-- ==== Sys2Proof/Certificates/Slice0/Obligations.lean ====
section
/-! DEFINITION. The statements about the model, from the numbered rules of spec/. `Completes i s u` says that exec answers a
next state for `i` in `s`, namely `u` but for the latches that are dead at a boundary (R17); `u` is written as `s` with the
fields that change, so that it is the frame as well. Where a state is that after the fetch of the operand bytes, `PC` points
past them. `noHandler` asks that no callback is behind an address. `RunsAs i s r` says, whatever banks and callbacks are behind
the addresses, that the instruction makes the accesses of `r` in their order, each with the byte that answers it, and then the
change `r` ends in (R43, R52, R63); a fault or a refusal of an access is the instruction's. That a discarded read is a real
access is decision D1, that an address with no bank reads 0x00 and ignores writes is D2, and that `PC` wraps at 0xFFFF is D22
(log 16, DEDUCED); the statements that rest on another decision name it. -/

open Sys2Proof Sys2Proof.Machine

/-! ## Encoding -/

/-- Every well-formed instruction, with every operand, decodes from its own bytes (R70, R71, R85, R86, R87). That an illegal
opcode is one byte long is decision D5 (log 16, DEDUCED). -/
def Obligations.DecodeInvertsEncode : Prop :=
  ∀ (i : Instr) (rest : List Byte), i.wf = true → decode (encode i ++ rest) = .ok (i, rest)

/-- Bytes that decode are the encoding of the instruction they decode to, and that instruction is well formed. That an illegal
opcode is one byte long is decision D5 (log 16, DEDUCED). -/
def Obligations.EncodeInvertsDecode : Prop :=
  ∀ (bytes rest : List Byte) (i : Instr), decode bytes = .ok (i, rest) → i.wf = true ∧ encode i ++ rest = bytes

/-- The length, 1, 2 or 3, follows from the first byte alone; an illegal opcode has length 1 (R70, R88). This last clause is
decision D5 (log 16, DEDUCED). -/
def Obligations.FirstByteFixesLength : Prop :=
  ∀ b0 : Byte, ∃ n : Nat, 1 ≤ n ∧ n ≤ 3 ∧ (isIllegal b0 = true → n = 1) ∧
    ∀ tail : List Byte,
      (n ≤ tail.length + 1 → ∃ i, decode (b0 :: tail) = .ok (i, tail.drop (n - 1))) ∧
      (tail.length + 1 < n → decode (b0 :: tail) = .error .missingOperand)

/-- The opcode map leaves out exactly the 105 bytes listed in R87, and each of them is the one-byte instruction ILL. That one
byte is decision D5 (log 16, DEDUCED). -/
def Obligations.IllegalBytesAreTheListedOnes : Prop :=
  illegalBytes.length = 105 ∧
    ∀ (b : Byte) (rest : List Byte),
      (lookup b = none ↔ b.toNat ∈ illegalBytes) ∧ (b.toNat ∈ illegalBytes → decode (b :: rest) = .ok (.ill b, rest))

/-- A word of each family, written out from R86 and R71, decodes to the instruction it stands for. The last, an illegal opcode,
is one byte long by decision D5 (log 16, DEDUCED). -/
def Obligations.SampleWordsDecode : Prop :=
  decode [0xA9, 0x42] = .ok (.lda (.imm 0x42), []) ∧
  decode [0x91, 0x86] = .ok (.sta (.izy 0x86), []) ∧
  decode [0xBA] = .ok (.tsx, []) ∧
  decode [0x7D, 0x34, 0x12] = .ok (.adc (.abx 0x1234), []) ∧
  decode [0x2C, 0x34, 0x12] = .ok (.bit (.abs 0x1234), []) ∧
  decode [0x3E, 0x34, 0x12] = .ok (.rol (.mem (.abx 0x1234)), []) ∧
  decode [0x6C, 0xFF, 0x30] = .ok (.jmp (.ind 0x30FF), []) ∧
  decode [0xD0, 0x04] = .ok (.bne 0x04, []) ∧
  decode [0x00] = .ok (.brk, []) ∧
  decode [0x02] = .ok (.ill 0x02, [])

/-! ## The step -/

/-- Where memory shows the bytes of an instruction from `PC` on and the machine is about to fetch, the step is that
instruction's own, in the state after the fetch (R85, R88, R190, R191). An illegal opcode is one byte long by decision D5 (log
16, DEDUCED), and how a JSR stands for its third byte is log 10 (DEDUCED). -/
def Obligations.StepRunsDecodedInstruction : Prop :=
  ∀ (s : State) (b0 : Byte) (tail : List Byte) (i : Instr), s.fetches → decode (b0 :: tail) = .ok (i, []) →
    s.holdsAtPc (b0 :: tail) → step s = exec i (s.fetched b0 (fetchedBytes i))

/-- A halted machine never changes again (R19). That a halt is terminal, `reset()` included, is decision D15 (R19, R262), and
its form in the model is log 8 (DEDUCED). -/
def Obligations.HaltedMachineStays : Prop :=
  ∀ (s : State) (n : Nat), s.halted ≠ none → tick s = .next s ∧ step s = .next s ∧ ticks n s = .next s
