/-- A write keeps storage canonical. -/
theorem cellsPut_wf {f n k : Nat} {v : Byte} {cs : List Host.Cell} (h : cellsWf f n cs = true) (hf : f ≤ k) (hk : k < n) :
    cellsWf f n (cellsPut k v cs) = true := by
  induction cs generalizing f with
  | nil => exact cellsCons_wf rfl hf hk
  | cons c cs ih =>
    have hc := h
    simp only [cellsWf, Bool.and_eq_true, decide_eq_true_eq] at hc
    simp only [cellsPut]
    split
    · next hlt =>
      simp [cellsWf, hc.1.1.1, hc.1.1.2, hc.1.2, ih hc.2 (by omega)]
    · split
      · next heq => exact cellsCons_wf (by rw [← heq]; exact hc.2) hf hk
      · next hne =>
        exact cellsCons_wf (by simp only [cellsWf, Bool.and_eq_true, decide_eq_true_eq]; exact ⟨⟨⟨by omega, hc.1.1.2⟩, hc.1.2⟩, hc.2⟩) hf hk

/-! ## The active map -/

/-- The id at an address of a map. -/
def idAt (a : Nat) (segs : List Segment) : Option BankId :=
  (segs.find? (fun s => decide (s.lo ≤ a) && decide (a ≤ s.hi))).map Segment.id

theorem resolve_eq_idAt (m : Memory) (a : Addr) : m.resolve a = idAt a.toNat m.active := rfl

@[simp] theorem idAt_nil (a : Nat) : idAt a [] = none := rfl

theorem idAt_cons (a : Nat) (s : Segment) (ss : List Segment) :
    idAt a (s :: ss) = if s.lo ≤ a ∧ a ≤ s.hi then some s.id else idAt a ss := by
  simp only [idAt, List.find?_cons]
  by_cases h : s.lo ≤ a ∧ a ≤ s.hi
  · simp [h]
  · rw [if_neg h]
    have : (decide (s.lo ≤ a) && decide (a ≤ s.hi)) = false := by simpa using h
    simp [this]

theorem idAt_append (a : Nat) (xs ys : List Segment) : idAt a (xs ++ ys) = (idAt a xs).or (idAt a ys) := by
  induction xs with
  | nil => simp
  | cons x xs ih =>
    rw [List.cons_append, idAt_cons, idAt_cons]
    split
    · simp
    · exact ih

theorem filterMap_below (lo : Nat) (s : Segment) (ss : List Segment) :
    (s :: ss).filterMap (Segment.below lo) =
      if s.lo < lo then { s with hi := min s.hi (lo - 1) } :: ss.filterMap (Segment.below lo)
      else ss.filterMap (Segment.below lo) := by
  by_cases h : s.lo < lo <;> simp [Segment.below, h]

theorem filterMap_above (hi : Nat) (s : Segment) (ss : List Segment) :
    (s :: ss).filterMap (Segment.above hi) =
      if hi < s.hi then { s with lo := max s.lo (hi + 1) } :: ss.filterMap (Segment.above hi)
      else ss.filterMap (Segment.above hi) := by
  by_cases h : hi < s.hi <;> simp [Segment.above, h]

theorem idAt_below (a lo : Nat) (segs : List Segment) :
    idAt a (segs.filterMap (Segment.below lo)) = if a < lo then idAt a segs else none := by
  induction segs with
  | nil => simp
  | cons s ss ih =>
    rw [filterMap_below, idAt_cons]
    by_cases hlo : s.lo < lo
    · rw [if_pos hlo, idAt_cons, ih]
      dsimp only
      split_ifs <;> first | rfl | omega
    · rw [if_neg hlo, ih]
      split_ifs <;> first | rfl | omega

theorem idAt_above (a hi : Nat) (segs : List Segment) :
    idAt a (segs.filterMap (Segment.above hi)) = if hi < a then idAt a segs else none := by
  induction segs with
  | nil => simp
  | cons s ss ih =>
    rw [filterMap_above, idAt_cons]
    by_cases hhi : hi < s.hi
    · rw [if_pos hhi, idAt_cons, ih]
      dsimp only
      split_ifs <;> first | rfl | omega
    · rw [if_neg hhi, ih]
      split_ifs <;> first | rfl | omega

/-- Stretches in rising order from `f`, each not empty and inside a bank of its id; neighbours need not be joined. -/
def Rising (banks : List Bank) : Nat → List Segment → Prop
  | _, [] => True
  | f, s :: ss =>
    f ≤ s.lo ∧ s.lo ≤ s.hi ∧ s.hi < 65536 ∧ (∃ b ∈ banks, b.id = s.id ∧ b.lo.toNat ≤ s.lo ∧ s.hi ≤ b.hi.toNat) ∧
      Rising banks (s.hi + 1) ss

theorem Rising.mono {banks : List Bank} {f g : Nat} {ss : List Segment} (h : Rising banks f ss) (hg : g ≤ f) :
    Rising banks g ss := by
  cases ss with
  | nil => trivial
  | cons s ss => exact ⟨by have := h.1; omega, h.2⟩

theorem activeWf_cons {banks : List Bank} {f : Nat} {prev : Option BankId} {s : Segment} {ss : List Segment} :
    activeWf banks f prev (s :: ss) = true ↔
      f ≤ s.lo ∧ s.lo ≤ s.hi ∧ s.hi < 65536 ∧ ¬(s.lo = f ∧ prev = some s.id) ∧
        (∃ b ∈ banks, b.id = s.id ∧ b.lo.toNat ≤ s.lo ∧ s.hi ≤ b.hi.toNat) ∧ activeWf banks (s.hi + 1) (some s.id) ss = true := by
  simp only [activeWf, Bool.and_eq_true, decide_eq_true_eq, Bool.not_eq_true', Bool.and_eq_false_iff,
    decide_eq_false_iff_not, List.any_eq_true, and_assoc, not_and_or]

theorem activeWf_rising {banks : List Bank} {f : Nat} {prev : Option BankId} {ss : List Segment}
    (h : activeWf banks f prev ss = true) : Rising banks f ss := by
  induction ss generalizing f prev with
  | nil => trivial
  | cons s ss ih =>
    obtain ⟨h1, h2, h3, -, h5, h6⟩ := activeWf_cons.1 h
    exact ⟨h1, h2, h3, h5, ih h6⟩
=======
■ What is needed ■
Your task is to say how many lines in the entries above contain the word "else". Please write only the number.

■ Response area ■
5